In the endless ideological battle between expressing yourself or depersonalizing actors and performers on stage, dance offers every kind of possibilities from the dawn of modernity to the consequences on the new millenium. Virgilio Sieni is a good example. Experienced “body artist” from the early 1980’s, director of the Venice’s Dance Biennale (from 2013 to 2016) and lof Cango National Choreographic Center in Florence. About Sieni’s experience a book has just been published by Vito di Bernardi, Eastern dance-theatre specialist and professor at La Sapienza University in Rome. It is entitled Ossatura (Strcture), Bulzoni Editore, and includes experiences and voices of the Italian choreographer and contemporaneity champion, along with the story of Mimmo Cuticchio, master puppeteer and acto, who keeps this folklore tradition. Both actors have also elaborated in common Nudità.
Sieni (1958) and Cuticchio (1948), the performer of the Sicilian Opera dei Pupi, simultaneously deal with pure movement in the terrain of human body and puppet’s one, in the style of XXth century innovation’s theorists Kleist, Schlemmer and Nikolais. Man and its double distil a ritual of gestures and actions that push you to wonder “Who does move whom?”. In fact Sieni, in his purified aesthetics, has danced with the puppet shaken by Cuticchio. He also commented: “To me the puppet always works subtracting and by doing this it always add something more”
Cuticchio says: “The two bodies act at the same time and wordlessly talk each other.
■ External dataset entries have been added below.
/-- Vector loads from window 0 of the own scratchpad (R144, R146–R148), of clean bytes inside it that no commit holds
locked: element i comes from bit b + Wm × i after the base, from base + i × stride, from base + index i, from the base
itself for every element, or, for the sliding window, from the register's element i + k and then from memory. vldff
completes like vld when no element raises a cause. Unit-stride loads through an alias window of the own scratchpad (R44,
R45), of clean bytes: at the window's own width they deliver the stored codes; at width 16 or 32 each code is decoded
with the descriptor or scale of its group, which lies from offset 0x70000 on. That the group of an element of window 6
is that of the byte in which it starts, also where it reaches into the next group, is the MODEL'S CHOICE (log 68). -/
def Obligations.VectorLoadResult : Prop :=
  (∀ (s : State) (pm : Bool) (pg : PReg) (v vi : VReg) (base rs : SReg) (b : BitVec 3)
    (off : Nat) (at_ : Nat → Nat), s.vectorReady [4, 6, 8, 16, 32, 64] → s.ownPlace (s.ctx.x base) 0 off → s.clean →
    (∀ line, s.lockedBy (.scratch s.cur line) none = false) →
  let c := s.ctx
  let w := widthOf c.ew
  let n := c.vl.toNat
  let mem (o b : Nat) : Nat := s.scratchField s.cur o b w
  let gives (i : Instr) (pm : Bool) (pg : PReg) (x : Nat → Nat) := GivesLoad i s (fun c d =>
    ElementsWritten c d pm pg 0 v w (fun i _ => ⟨x i, 0, false⟩))
  let moved (ea : Nat → Word) := ∀ i < n, c.vstart.toNat ≤ i → c.active pm pg i = true →
    s.ownPlace (ea i) 0 (at_ i) ∧ at_ i % (w / 8) = 0 ∧ at_ i + w / 8 ≤ 0x80000
  (offsetOk w b.toNat = true → off + (b.toNat + w * n + 7) / 8 ≤ 0x80000 →
    gives (.vld pm pg v base b) pm pg (fun i => mem off (b.toNat + w * i))
    ∧ gives (.vldff pm pg v base b) pm pg (fun i => mem off (b.toNat + w * i)))
  ∧ (8 ≤ w → moved (fun i => c.x base + BitVec.ofNat 64 i * c.x rs) →
    gives (.vlds pm pg v base rs) pm pg (fun i => mem (at_ i) 0))
  ∧ (8 ≤ w → n ≤ 128 → v ≠ vi → moved (fun i => c.x base + BitVec.ofNat 64 (elem 32 (c.vr vi) i)) →
    gives (.vldx pm pg v base vi) pm pg (fun i => mem (at_ i) 0))
  ∧ (off + (w + 7) / 8 ≤ 0x80000 → gives (.vldbc pm pg v base) pm pg (fun _ => mem off 0))
  ∧ (let k := Nat.min (c.x rs).toNat n
     off + (w * k + 7) / 8 ≤ 0x80000 → gives (.vldsr v base rs) false 0 (fun i =>
       if i < n - k then elem w (c.vr v) (i + k) else mem off (w * (i - (n - k))))))
  ∧ (∀ (s : State) (pm : Bool) (pg : PReg) (v : VReg) (base : SReg) (b : BitVec 3)
    (win off : Nat), s.vectorReady [4, 6, 8, 16, 32, 64] → 0 < win → s.ownPlace (s.ctx.x base) win off → s.clean →
    (∀ line, s.lockedBy (.scratch s.cur line) none = false) →
  let c := s.ctx
  let ew := widthOf c.ew
  let n := c.vl.toNat
  let w := if win = 4 ∨ win = 7 then 8 else if win = 6 then 6 else 4
  let group := if win = 1 then 16 else if win = 3 then 64 else if win = 5 then 16 else if win = 6 then 24 else 32
  let size := if win ≤ 4 then 4 else 1
  (ew = w ∨ ew = 16 ∨ ew = 32) → offsetOk w b.toNat = true → off + (b.toNat + w * n + 7) / 8 ≤ windowLim win →
  GivesLoad (.vld pm pg v base b) s (fun c d => ElementsWritten c d pm pg 0 v ew (fun i u =>
    let bit := b.toNat + w * i
    let code := s.scratchField s.cur off bit w
    if ew = w then ⟨code, 0, false⟩
    else windowDecode win ew (rndOf c.rndm) u code (s.scratchField s.cur (0x70000 + (off + bit / 8) / group * size) 0 (8 * size)))))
The puppet body is carved by myself and by Virgilio’s body…It’s like a journey, there’s a wait, there’s a shipwreck… Virgilio and I take care of soul and body.
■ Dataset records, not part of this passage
-- ==== Sys2Proof/Laws/Bank.lean ====
section
/-! SUPPORT. What a `Bank` does: a read after a write, and the canonical form that every write keeps. -/

namespace Sys2Proof

variable {α : Type}

@[simp] theorem Bank.get_nil (d : α) (k : Nat) : Bank.get d [] k = d := rfl
@[simp] theorem Bank.find_nil (k : Nat) : Bank.find ([] : Bank α) k = none := rfl

@[simp] theorem Bank.find_put_self (b : Bank α) (k : Nat) (v : α) : Bank.find (Bank.put b k v) k = some v := by
  induction b with
  | nil => simp [Bank.put, Bank.find]
  | cons e t ih =>
    obtain ⟨j, w⟩ := e
    simp only [Bank.put]
    split
    · simp [Bank.find]
    · split
      · next h => simp [Bank.find, h]
      · next h1 h2 => simp [Bank.find, h1, h2, ih]

theorem Bank.find_put_ne (b : Bank α) {k j : Nat} (v : α) (h : j ≠ k) :
    Bank.find (Bank.put b k v) j = Bank.find b j := by
  induction b with
  | nil => simp only [Bank.put, Bank.find, h]; split <;> rfl
  | cons e t ih =>
    obtain ⟨i, w⟩ := e
    simp only [Bank.put]
    by_cases h1 : k < i
    · simp only [h1, if_true, Bank.find, h, if_false]
      by_cases h2 : j < k
      · have : j < i := by omega
        simp [h2, this]
      · simp [h2]
    · by_cases h2 : k = i
      · subst h2; simp [Bank.find, h]
      · simp only [h1, h2, if_false, Bank.find, ih]

@[simp] theorem Bank.get_put_self (d : α) (b : Bank α) (k : Nat) (v : α) : Bank.get d (Bank.put b k v) k = v := by
  induction b with
  | nil => simp [Bank.put, Bank.get]
  | cons e t ih =>
    obtain ⟨j, w⟩ := e
    simp only [Bank.put]
    split
    · simp [Bank.get]
    · split
      · next h => simp [Bank.get, h]
      · next h1 h2 => simp [Bank.get, h1, h2, ih]

theorem Bank.get_put_ne (d : α) (b : Bank α) {k j : Nat} (v : α) (h : j ≠ k) :
    Bank.get d (Bank.put b k v) j = Bank.get d b j := by
  induction b with
  | nil => simp only [Bank.put, Bank.get, h]; split <;> rfl
  | cons e t ih =>
    obtain ⟨i, w⟩ := e
    simp only [Bank.put]
    by_cases h1 : k < i
    · simp only [h1, if_true, Bank.get, h, if_false]
      by_cases h2 : j < k
      · have : j < i := by omega
        simp [h2, this]
      · simp [h2]
    · by_cases h2 : k = i
      · subst h2; simp [Bank.get, h]
      · simp only [h1, h2, if_false, Bank.get, ih]

theorem Bank.get_dropLe_le (d : α) (k : Nat) (b : Bank α) {j : Nat} (h : j ≤ k) :
    Bank.get d (Bank.dropLe k b) j = d := by
  induction b with
  | nil => rfl
  | cons e t ih =>
    obtain ⟨i, w⟩ := e
    simp only [Bank.dropLe]
    split
    · exact ih
    · have : j < i := by omega
      simp [Bank.get, this]

theorem Bank.get_dropLe_gt (d : α) (k : Nat) (b : Bank α) {j : Nat} (h : k < j) :
    Bank.get d (Bank.dropLe k b) j = Bank.get d b j := by
  induction b with
  | nil => rfl
  | cons e t ih =>
    obtain ⟨i, w⟩ := e
    simp only [Bank.dropLe]
    split
    · have h1 : ¬ j < i := by omega
      have h2 : j ≠ i := by omega
      simp [Bank.get, h1, h2, ih]
    · rfl

variable [DecidableEq α]

/-- A read after a write to the same key. -/
@[simp] theorem Bank.get_set_self (d : α) (b : Bank α) (k : Nat) (v : α) : Bank.get d (Bank.set d b k v) k = v := by
  induction b with
  | nil => simp only [Bank.set]; split <;> simp_all [Bank.get]
  | cons e t ih =>
    obtain ⟨j, w⟩ := e
    simp only [Bank.set]
    split
    · next h => split <;> simp_all [Bank.get]
    · split
      · next h =>
        split
        · next h' => rw [Bank.get_dropLe_le d k t (Nat.le_refl k), h']
        · simp [Bank.get, h]
      · next h1 h2 => simp [Bank.get, h1, h2, ih]

/-- A write leaves every other key as it was. -/
theorem Bank.get_set_ne (d : α) (b : Bank α) {k j : Nat} (v : α) (h : j ≠ k) :
    Bank.get d (Bank.set d b k v) j = Bank.get d b j := by
  induction b with
  | nil => simp only [Bank.set]; split <;> simp [Bank.get, h]
  | cons e t ih =>
    obtain ⟨i, w⟩ := e
    simp only [Bank.set]
    by_cases h1 : k < i
    · simp only [h1, if_true]
      split
      · rfl
      · simp only [Bank.get, h, if_false]
        by_cases h2 : j < k
        · have : j < i := by omega
          simp [h2, this]
        · simp [h2]
    · by_cases h2 : k = i
      · subst h2
        simp only [Nat.lt_irrefl, if_false, if_true]
        split
        · simp only [Bank.get, h, if_false]
          by_cases h3 : j < k
          · rw [Bank.get_dropLe_le d k t (by omega)]; simp [h3]
          · rw [Bank.get_dropLe_gt d k t (by omega)]; simp [h3]
        · simp [Bank.get, h]
      · simp only [h1, h2, if_false, Bank.get, ih]

theorem Bank.wfFrom_mono (d : α) {k j : Nat} (b : Bank α) (h : k ≤ j) (hw : Bank.wfFrom d j b = true) :
    Bank.wfFrom d k b = true := by
  cases b with
  | nil => rfl
  | cons e t => simp only [Bank.wfFrom, Bool.and_eq_true, decide_eq_true_eq] at *; exact ⟨⟨by omega, hw.1.2⟩, hw.2⟩

theorem Bank.wfFrom_dropLe (d : α) (k : Nat) (b : Bank α) {j : Nat} (hw : Bank.wfFrom d j b = true) :
    Bank.wfFrom d j (Bank.dropLe k b) = true := by
  induction b generalizing j with
  | nil => rfl
  | cons e t ih =>
    obtain ⟨i, w⟩ := e
    simp only [Bank.dropLe]
    split
    · simp only [Bank.wfFrom, Bool.and_eq_true, decide_eq_true_eq] at hw
      exact ih (Bank.wfFrom_mono d t (by omega) hw.2)
    · exact hw

theorem Bank.wfFrom_set (d : α) (b : Bank α) (k : Nat) (v : α) {j : Nat} (hj : j ≤ k) (hw : Bank.wfFrom d j b = true) :
    Bank.wfFrom d j (Bank.set d b k v) = true := by
  induction b generalizing j with
  | nil => simp only [Bank.set]; split <;> simp_all [Bank.wfFrom]
  | cons e t ih =>
    obtain ⟨i, w⟩ := e
    have hw' := hw
    simp only [Bank.wfFrom, Bool.and_eq_true, decide_eq_true_eq] at hw'
    obtain ⟨⟨h1, h2⟩, h3⟩ := hw'
    simp only [Bank.set]
    split
    · next h =>
      split
      · exact hw
      · next hv =>
        simp only [Bank.wfFrom, Bool.and_eq_true, decide_eq_true_eq]
        exact ⟨⟨hj, hv⟩, ⟨by omega, h2⟩, h3⟩
    · split
      · split
        · exact Bank.wfFrom_dropLe d k t (Bank.wfFrom_mono d t (by omega) h3)
        · next hv =>
          simp only [Bank.wfFrom, Bool.and_eq_true, decide_eq_true_eq]
          exact ⟨⟨h1, hv⟩, h3⟩
      · simp only [Bank.wfFrom, Bool.and_eq_true, decide_eq_true_eq]
        exact ⟨⟨h1, h2⟩, ih (by omega) h3⟩

/-- A write keeps the canonical form. -/
theorem Bank.wf_set (d : α) (b : Bank α) (k : Nat) (v : α) (hw : Bank.wf d b = true) : Bank.wf d (Bank.set d b k v) = true :=
  Bank.wfFrom_set d b k v (Nat.zero_le k) hw

theorem Bank.wfFrom_filter (d : α) (p : Nat × α → Bool) (b : Bank α) {j : Nat} (hw : Bank.wfFrom d j b = true) :
    Bank.wfFrom d j (b.filter p) = true := by
  induction b generalizing j with
  | nil => rfl
  | cons e t ih =>
    simp only [Bank.wfFrom, Bool.and_eq_true, decide_eq_true_eq] at hw
    simp only [List.filter_cons]
    split
    · simp only [Bank.wfFrom, Bool.and_eq_true, decide_eq_true_eq]
      exact ⟨hw.1, ih hw.2⟩
    · exact ih (Bank.wfFrom_mono d t (by omega) hw.2)

/-- Leaving entries out keeps the canonical form. -/
theorem Bank.wf_filter (d : α) (p : Nat × α → Bool) (b : Bank α) (hw : Bank.wf d b = true) :
    Bank.wf d (b.filter p) = true := Bank.wfFrom_filter d p b hw

theorem Bank.get_of_wfFrom (d : α) (b : Bank α) {j k : Nat} (hk : k < j) (hw : Bank.wfFrom d j b = true) :
    Bank.get d b k = d := by
  cases b with
  | nil => rfl
  | cons e t =>
    simp only [Bank.wfFrom, Bool.and_eq_true, decide_eq_true_eq] at hw
    have : k < e.1 := by omega
    simp [Bank.get, this]

/-- Two canonical maps that read alike are the same data. -/
theorem Bank.ext_of_wfFrom (d : α) (a b : Bank α) {j : Nat} (ha : Bank.wfFrom d j a = true)
    (hb : Bank.wfFrom d j b = true) (h : ∀ k, Bank.get d a k = Bank.get d b k) : a = b := by
  induction a generalizing b j with
  | nil =>
    cases b with
    | nil => rfl
    | cons e t =>
      have := h e.1
      simp only [Bank.wfFrom, Bool.and_eq_true, decide_eq_true_eq] at hb
      simp [Bank.get] at this
      exact absurd this.symm hb.1.2
  | cons e t ih =>
    obtain ⟨i, v⟩ := e
    simp only [Bank.wfFrom, Bool.and_eq_true, decide_eq_true_eq] at ha
    cases b with
    | nil =>
      have := h i
      simp [Bank.get] at this
      exact absurd this ha.1.2
    | cons e' t' =>
      obtain ⟨i', v'⟩ := e'
      simp only [Bank.wfFrom, Bool.and_eq_true, decide_eq_true_eq] at hb
      have hi : i = i' := by
        rcases Nat.lt_trichotomy i i' with hlt | heq | hgt
        · have := h i
          simp [Bank.get, hlt] at this
          exact absurd this ha.1.2
        · exact heq
        · have := h i'
          simp [Bank.get, hgt] at this
          exact absurd this.symm hb.1.2
      subst hi
      have hv : v = v' := by simpa [Bank.get] using h i
      subst hv
      congr 1
      refine ih t' ha.2 hb.2 (fun k => ?_)
      by_cases hk : k ≤ i
      · rw [Bank.get_of_wfFrom d t (by omega) ha.2, Bank.get_of_wfFrom d t' (by omega) hb.2]
      · have := h k
        have h1 : ¬ k < i := by omega
        have h2 : k ≠ i := by omega
        simpa [Bank.get, h1, h2] using this

theorem Bank.ext_of_wf (d : α) (a b : Bank α) (ha : Bank.wf d a = true) (hb : Bank.wf d b = true)
    (h : ∀ k, Bank.get d a k = Bank.get d b k) : a = b := Bank.ext_of_wfFrom d a b ha hb h

end Sys2Proof
end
Di Bernardi has followed every step of the elaboration of Nudità between 2017 and 2018: He states said he has touched by the performance’s linguistic radicalism of more than the unusual feature of Sieni-Cuticchio collaboration. The puppet as “art of shape in motion” gives way to a new manner of making theatre and dance which deserves to be investigated and practiced.
The “paladin pupo” Orlando embodies Virgilio Sieni’s gestures, postures, perspectives and steps and then it turns back into a puppet. And now it takes off its costume and silently moves from Cuticchio’s hands – rhythming rhapsodically his Cunto – to Sieni’s. Meanwhile light goes down and the tale ends. A heterodox experiment that can be seen closely in the pages of this book which are in turn excitingly in harmony with the performance.